Activity
Instruction for the data below: set down exactly the lines from the line with "(∀ st : Status, (Result.status" to the line with "def Obligations.CsClrClearsAccumulator : Prop", inclusive, and no others.

┄┄┄┄┄┄┄┄┄┄

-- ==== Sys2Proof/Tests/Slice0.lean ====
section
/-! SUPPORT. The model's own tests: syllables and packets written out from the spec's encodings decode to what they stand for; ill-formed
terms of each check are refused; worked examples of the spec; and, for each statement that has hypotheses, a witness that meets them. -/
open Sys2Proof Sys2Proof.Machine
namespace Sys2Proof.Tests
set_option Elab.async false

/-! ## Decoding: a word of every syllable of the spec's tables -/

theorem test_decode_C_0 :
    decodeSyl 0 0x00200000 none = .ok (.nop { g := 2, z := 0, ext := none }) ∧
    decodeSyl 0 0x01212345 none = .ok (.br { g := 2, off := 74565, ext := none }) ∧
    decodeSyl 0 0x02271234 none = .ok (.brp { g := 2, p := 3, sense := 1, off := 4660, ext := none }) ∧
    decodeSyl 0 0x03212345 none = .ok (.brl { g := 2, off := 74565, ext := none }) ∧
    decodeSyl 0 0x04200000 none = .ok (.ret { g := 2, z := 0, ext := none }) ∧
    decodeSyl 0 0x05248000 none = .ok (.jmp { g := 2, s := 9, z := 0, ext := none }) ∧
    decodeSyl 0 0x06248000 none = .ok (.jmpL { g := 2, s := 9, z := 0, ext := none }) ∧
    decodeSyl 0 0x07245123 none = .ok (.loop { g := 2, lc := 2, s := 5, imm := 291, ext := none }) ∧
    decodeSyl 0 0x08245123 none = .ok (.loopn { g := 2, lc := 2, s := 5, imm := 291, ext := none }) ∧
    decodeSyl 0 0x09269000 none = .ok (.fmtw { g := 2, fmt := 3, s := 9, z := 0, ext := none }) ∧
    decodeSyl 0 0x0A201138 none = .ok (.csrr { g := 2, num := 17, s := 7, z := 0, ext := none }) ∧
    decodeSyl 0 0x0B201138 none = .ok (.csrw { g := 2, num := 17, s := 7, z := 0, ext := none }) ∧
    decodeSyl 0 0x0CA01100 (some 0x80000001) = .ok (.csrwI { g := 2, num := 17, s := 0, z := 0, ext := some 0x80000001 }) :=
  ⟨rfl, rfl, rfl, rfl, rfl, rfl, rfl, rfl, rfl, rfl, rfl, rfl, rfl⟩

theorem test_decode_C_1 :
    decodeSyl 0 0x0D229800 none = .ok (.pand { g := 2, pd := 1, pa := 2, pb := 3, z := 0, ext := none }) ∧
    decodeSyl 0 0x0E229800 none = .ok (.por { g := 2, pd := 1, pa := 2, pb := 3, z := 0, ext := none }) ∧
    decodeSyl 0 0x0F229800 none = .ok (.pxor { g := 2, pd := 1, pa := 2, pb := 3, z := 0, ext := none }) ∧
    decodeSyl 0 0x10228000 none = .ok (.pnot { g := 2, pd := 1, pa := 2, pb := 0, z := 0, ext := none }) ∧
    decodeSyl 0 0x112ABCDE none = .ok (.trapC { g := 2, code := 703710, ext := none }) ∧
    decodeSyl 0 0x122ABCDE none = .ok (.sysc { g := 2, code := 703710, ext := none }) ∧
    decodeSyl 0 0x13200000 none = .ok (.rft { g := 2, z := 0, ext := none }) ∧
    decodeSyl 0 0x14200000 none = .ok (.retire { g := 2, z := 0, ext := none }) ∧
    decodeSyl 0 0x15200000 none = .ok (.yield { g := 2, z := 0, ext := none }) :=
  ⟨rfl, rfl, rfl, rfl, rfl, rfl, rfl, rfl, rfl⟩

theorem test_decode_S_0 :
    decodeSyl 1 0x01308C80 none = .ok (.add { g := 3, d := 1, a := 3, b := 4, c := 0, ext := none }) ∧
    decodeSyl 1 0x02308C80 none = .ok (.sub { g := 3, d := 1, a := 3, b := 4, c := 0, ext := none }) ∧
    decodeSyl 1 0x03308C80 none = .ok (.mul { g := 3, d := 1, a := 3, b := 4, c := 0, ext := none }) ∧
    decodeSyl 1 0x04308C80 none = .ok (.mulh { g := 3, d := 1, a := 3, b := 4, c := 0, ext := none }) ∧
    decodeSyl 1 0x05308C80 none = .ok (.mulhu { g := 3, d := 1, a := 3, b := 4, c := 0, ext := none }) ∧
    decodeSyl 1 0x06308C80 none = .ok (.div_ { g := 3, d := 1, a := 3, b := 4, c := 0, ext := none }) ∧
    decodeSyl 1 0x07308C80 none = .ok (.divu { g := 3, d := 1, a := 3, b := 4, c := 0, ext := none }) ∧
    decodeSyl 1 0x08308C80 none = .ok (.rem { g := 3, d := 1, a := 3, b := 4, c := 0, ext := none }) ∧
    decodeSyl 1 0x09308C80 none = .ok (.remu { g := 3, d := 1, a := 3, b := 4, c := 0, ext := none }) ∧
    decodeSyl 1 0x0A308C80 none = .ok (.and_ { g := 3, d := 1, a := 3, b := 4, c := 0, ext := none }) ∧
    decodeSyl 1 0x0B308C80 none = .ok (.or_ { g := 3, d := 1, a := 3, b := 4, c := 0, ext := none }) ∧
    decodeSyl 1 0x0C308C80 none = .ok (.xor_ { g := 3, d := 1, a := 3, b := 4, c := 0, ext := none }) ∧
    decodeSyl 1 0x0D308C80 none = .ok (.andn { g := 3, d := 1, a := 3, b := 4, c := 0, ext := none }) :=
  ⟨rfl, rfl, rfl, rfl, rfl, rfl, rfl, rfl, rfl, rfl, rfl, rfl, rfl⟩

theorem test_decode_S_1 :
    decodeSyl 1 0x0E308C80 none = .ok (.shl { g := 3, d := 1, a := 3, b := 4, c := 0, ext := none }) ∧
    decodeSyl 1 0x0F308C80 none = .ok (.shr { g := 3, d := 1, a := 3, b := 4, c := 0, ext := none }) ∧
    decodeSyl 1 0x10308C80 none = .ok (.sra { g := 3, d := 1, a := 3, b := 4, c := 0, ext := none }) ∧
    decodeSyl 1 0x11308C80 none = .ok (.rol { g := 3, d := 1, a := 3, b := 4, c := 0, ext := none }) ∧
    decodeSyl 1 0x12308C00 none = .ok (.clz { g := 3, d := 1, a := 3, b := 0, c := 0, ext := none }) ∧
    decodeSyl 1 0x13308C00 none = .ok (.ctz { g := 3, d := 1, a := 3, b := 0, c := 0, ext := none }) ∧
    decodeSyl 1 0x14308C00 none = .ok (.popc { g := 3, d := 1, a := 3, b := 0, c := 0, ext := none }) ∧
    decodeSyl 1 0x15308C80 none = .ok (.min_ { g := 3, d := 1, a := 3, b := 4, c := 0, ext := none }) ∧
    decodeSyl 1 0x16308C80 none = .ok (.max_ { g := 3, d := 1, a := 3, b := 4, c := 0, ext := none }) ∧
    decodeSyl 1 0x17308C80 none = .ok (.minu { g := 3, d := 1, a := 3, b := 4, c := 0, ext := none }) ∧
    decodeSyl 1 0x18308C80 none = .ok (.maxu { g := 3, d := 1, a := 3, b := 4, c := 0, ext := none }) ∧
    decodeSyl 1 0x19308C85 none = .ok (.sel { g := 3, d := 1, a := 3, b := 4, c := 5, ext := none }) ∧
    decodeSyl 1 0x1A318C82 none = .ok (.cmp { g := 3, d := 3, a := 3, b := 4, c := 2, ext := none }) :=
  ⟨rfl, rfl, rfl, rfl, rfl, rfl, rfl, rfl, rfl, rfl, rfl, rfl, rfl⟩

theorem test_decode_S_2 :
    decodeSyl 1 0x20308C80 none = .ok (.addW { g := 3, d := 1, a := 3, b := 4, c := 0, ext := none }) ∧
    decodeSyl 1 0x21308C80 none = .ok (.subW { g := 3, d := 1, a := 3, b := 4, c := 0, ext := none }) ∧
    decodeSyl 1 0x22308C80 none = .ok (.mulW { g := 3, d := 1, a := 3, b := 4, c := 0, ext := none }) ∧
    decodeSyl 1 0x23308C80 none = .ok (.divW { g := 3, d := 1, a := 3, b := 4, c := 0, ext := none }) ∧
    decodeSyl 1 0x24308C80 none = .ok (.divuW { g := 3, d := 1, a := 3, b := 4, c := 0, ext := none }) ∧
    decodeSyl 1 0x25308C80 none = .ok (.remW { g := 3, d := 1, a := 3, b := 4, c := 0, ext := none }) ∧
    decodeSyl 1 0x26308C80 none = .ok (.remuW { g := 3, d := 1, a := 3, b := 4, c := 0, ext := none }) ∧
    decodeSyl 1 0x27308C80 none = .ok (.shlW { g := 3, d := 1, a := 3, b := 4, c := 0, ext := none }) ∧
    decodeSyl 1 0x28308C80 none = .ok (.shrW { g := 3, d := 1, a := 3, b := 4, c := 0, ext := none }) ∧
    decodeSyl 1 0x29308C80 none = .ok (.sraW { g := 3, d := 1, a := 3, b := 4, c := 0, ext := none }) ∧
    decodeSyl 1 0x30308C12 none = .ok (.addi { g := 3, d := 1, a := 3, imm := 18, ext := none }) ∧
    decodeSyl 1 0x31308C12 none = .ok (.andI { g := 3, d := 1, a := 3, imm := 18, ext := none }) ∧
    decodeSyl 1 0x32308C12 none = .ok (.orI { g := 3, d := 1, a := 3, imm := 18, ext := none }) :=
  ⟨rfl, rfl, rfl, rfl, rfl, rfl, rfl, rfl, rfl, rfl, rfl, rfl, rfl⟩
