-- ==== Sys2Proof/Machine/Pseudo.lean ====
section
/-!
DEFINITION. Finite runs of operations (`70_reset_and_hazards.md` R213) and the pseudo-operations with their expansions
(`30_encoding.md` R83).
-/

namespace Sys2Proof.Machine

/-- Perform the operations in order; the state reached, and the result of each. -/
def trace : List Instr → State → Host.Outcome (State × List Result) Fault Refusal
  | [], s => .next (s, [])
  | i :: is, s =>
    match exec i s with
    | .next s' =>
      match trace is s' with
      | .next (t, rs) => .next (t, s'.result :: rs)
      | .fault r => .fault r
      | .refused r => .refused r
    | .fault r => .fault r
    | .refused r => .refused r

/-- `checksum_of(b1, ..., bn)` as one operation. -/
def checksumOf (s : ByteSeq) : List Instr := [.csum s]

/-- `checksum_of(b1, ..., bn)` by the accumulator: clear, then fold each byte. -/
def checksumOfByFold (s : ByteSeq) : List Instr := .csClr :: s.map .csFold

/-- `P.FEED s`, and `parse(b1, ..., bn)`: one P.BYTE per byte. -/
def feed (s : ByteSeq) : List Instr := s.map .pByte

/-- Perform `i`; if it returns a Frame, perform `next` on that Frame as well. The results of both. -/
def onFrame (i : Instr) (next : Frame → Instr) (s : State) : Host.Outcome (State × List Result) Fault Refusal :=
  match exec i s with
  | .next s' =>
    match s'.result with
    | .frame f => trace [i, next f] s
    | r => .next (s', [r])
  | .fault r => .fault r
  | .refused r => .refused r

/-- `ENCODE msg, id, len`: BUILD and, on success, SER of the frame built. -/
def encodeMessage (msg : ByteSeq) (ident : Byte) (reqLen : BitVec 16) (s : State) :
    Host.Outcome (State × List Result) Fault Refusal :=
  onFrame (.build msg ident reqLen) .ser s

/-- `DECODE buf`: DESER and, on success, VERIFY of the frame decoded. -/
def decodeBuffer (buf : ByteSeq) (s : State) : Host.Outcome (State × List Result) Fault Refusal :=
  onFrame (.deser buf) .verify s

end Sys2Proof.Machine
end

┄┄┄┄┄┄┄┄┄┄

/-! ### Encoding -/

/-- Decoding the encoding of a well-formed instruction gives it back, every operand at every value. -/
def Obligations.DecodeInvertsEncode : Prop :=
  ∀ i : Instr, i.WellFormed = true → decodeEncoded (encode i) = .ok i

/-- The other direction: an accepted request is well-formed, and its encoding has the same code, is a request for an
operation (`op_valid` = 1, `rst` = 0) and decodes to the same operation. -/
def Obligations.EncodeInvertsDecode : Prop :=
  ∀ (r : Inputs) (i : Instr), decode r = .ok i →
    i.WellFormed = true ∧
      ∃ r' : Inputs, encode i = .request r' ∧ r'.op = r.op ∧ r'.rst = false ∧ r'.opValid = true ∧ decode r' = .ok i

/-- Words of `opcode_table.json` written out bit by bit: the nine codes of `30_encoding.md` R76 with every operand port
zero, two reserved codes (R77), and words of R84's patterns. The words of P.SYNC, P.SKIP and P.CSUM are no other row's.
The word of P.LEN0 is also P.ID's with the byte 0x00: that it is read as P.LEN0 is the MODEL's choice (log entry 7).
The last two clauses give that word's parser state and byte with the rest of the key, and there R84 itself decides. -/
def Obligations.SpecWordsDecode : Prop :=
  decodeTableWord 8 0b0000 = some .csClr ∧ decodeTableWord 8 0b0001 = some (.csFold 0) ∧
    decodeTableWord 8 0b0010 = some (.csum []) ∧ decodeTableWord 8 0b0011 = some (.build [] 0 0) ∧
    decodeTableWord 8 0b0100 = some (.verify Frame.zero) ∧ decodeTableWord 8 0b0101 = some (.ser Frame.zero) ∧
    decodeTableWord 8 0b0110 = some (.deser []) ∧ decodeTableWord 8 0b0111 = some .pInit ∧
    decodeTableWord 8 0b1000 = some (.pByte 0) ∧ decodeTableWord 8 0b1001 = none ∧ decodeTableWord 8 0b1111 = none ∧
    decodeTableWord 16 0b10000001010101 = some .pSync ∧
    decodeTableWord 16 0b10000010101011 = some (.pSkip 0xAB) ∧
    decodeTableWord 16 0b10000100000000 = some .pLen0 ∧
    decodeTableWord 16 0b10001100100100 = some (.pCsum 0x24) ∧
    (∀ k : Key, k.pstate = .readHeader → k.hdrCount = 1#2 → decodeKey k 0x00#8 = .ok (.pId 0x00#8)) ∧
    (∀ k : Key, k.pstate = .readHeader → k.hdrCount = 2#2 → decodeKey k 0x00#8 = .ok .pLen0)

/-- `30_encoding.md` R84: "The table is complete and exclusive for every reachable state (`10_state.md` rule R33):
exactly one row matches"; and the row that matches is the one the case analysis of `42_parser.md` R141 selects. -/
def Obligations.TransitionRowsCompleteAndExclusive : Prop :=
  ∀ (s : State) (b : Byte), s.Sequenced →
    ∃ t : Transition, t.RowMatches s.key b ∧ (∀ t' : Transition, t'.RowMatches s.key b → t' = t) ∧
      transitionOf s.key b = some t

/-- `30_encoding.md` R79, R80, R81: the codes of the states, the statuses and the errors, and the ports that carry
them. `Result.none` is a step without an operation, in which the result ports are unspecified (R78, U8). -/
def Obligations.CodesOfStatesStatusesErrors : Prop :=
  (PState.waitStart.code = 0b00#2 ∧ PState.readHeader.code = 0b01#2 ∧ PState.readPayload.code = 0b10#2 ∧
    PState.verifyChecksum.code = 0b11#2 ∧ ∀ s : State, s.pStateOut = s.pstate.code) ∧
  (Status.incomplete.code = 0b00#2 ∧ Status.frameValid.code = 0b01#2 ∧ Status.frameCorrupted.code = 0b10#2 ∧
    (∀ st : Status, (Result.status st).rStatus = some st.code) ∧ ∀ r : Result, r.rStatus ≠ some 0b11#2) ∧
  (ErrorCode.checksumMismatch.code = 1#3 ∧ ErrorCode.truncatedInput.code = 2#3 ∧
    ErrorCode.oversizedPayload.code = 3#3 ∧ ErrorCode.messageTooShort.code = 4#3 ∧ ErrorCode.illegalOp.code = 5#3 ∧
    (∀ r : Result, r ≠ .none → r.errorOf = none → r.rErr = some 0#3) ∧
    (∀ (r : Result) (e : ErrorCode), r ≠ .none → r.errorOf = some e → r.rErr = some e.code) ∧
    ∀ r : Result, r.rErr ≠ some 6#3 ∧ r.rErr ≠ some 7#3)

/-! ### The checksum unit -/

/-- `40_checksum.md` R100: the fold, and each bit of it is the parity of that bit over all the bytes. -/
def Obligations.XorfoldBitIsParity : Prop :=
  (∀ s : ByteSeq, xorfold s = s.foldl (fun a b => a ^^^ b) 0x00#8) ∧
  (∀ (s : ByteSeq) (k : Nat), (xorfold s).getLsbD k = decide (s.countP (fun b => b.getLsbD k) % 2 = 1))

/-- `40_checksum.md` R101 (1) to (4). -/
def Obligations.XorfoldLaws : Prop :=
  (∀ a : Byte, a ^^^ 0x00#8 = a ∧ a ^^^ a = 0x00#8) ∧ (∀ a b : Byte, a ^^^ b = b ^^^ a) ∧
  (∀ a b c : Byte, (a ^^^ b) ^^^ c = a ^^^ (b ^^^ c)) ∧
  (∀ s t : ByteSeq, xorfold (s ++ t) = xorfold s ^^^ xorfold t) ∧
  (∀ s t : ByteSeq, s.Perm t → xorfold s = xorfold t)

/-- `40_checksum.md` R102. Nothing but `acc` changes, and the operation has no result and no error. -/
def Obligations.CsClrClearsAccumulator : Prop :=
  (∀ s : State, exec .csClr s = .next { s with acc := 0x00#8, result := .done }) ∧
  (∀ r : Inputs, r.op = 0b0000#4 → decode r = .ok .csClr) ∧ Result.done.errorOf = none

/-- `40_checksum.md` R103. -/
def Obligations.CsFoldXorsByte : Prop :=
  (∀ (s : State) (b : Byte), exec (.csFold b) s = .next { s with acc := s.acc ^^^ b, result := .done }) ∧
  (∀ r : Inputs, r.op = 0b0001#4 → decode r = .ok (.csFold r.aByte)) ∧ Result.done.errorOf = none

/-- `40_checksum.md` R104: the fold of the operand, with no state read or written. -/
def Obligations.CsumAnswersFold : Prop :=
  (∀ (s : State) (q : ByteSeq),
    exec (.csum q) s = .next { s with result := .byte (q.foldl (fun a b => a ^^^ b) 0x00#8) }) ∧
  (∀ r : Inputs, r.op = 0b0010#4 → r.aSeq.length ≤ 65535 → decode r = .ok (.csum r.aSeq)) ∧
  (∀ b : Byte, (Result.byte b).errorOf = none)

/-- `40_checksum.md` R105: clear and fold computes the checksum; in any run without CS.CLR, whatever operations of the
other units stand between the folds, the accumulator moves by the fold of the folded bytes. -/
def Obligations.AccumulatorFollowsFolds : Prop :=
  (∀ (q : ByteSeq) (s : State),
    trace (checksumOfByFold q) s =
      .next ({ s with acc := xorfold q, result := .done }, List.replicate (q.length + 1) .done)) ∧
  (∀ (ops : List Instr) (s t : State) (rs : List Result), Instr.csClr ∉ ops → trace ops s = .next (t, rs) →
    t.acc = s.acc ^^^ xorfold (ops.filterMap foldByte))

┄┄┄┄┄┄┄┄┄┄

Finished exercise
    (∀ st : Status, (Result.status st).rStatus = some st.code) ∧ ∀ r : Result, r.rStatus ≠ some 0b11#2) ∧
  (ErrorCode.checksumMismatch.code = 1#3 ∧ ErrorCode.truncatedInput.code = 2#3 ∧
    ErrorCode.oversizedPayload.code = 3#3 ∧ ErrorCode.messageTooShort.code = 4#3 ∧ ErrorCode.illegalOp.code = 5#3 ∧
    (∀ r : Result, r ≠ .none → r.errorOf = none → r.rErr = some 0#3) ∧
    (∀ (r : Result) (e : ErrorCode), r ≠ .none → r.errorOf = some e → r.rErr = some e.code) ∧
    ∀ r : Result, r.rErr ≠ some 6#3 ∧ r.rErr ≠ some 7#3)

/-! ### The checksum unit -/

/-- `40_checksum.md` R100: the fold, and each bit of it is the parity of that bit over all the bytes. -/
def Obligations.XorfoldBitIsParity : Prop :=
  (∀ s : ByteSeq, xorfold s = s.foldl (fun a b => a ^^^ b) 0x00#8) ∧
  (∀ (s : ByteSeq) (k : Nat), (xorfold s).getLsbD k = decide (s.countP (fun b => b.getLsbD k) % 2 = 1))

/-- `40_checksum.md` R101 (1) to (4). -/
def Obligations.XorfoldLaws : Prop :=
  (∀ a : Byte, a ^^^ 0x00#8 = a ∧ a ^^^ a = 0x00#8) ∧ (∀ a b : Byte, a ^^^ b = b ^^^ a) ∧
  (∀ a b c : Byte, (a ^^^ b) ^^^ c = a ^^^ (b ^^^ c)) ∧
  (∀ s t : ByteSeq, xorfold (s ++ t) = xorfold s ^^^ xorfold t) ∧
  (∀ s t : ByteSeq, s.Perm t → xorfold s = xorfold t)

/-- `40_checksum.md` R102. Nothing but `acc` changes, and the operation has no result and no error. -/
def Obligations.CsClrClearsAccumulator : Prop :=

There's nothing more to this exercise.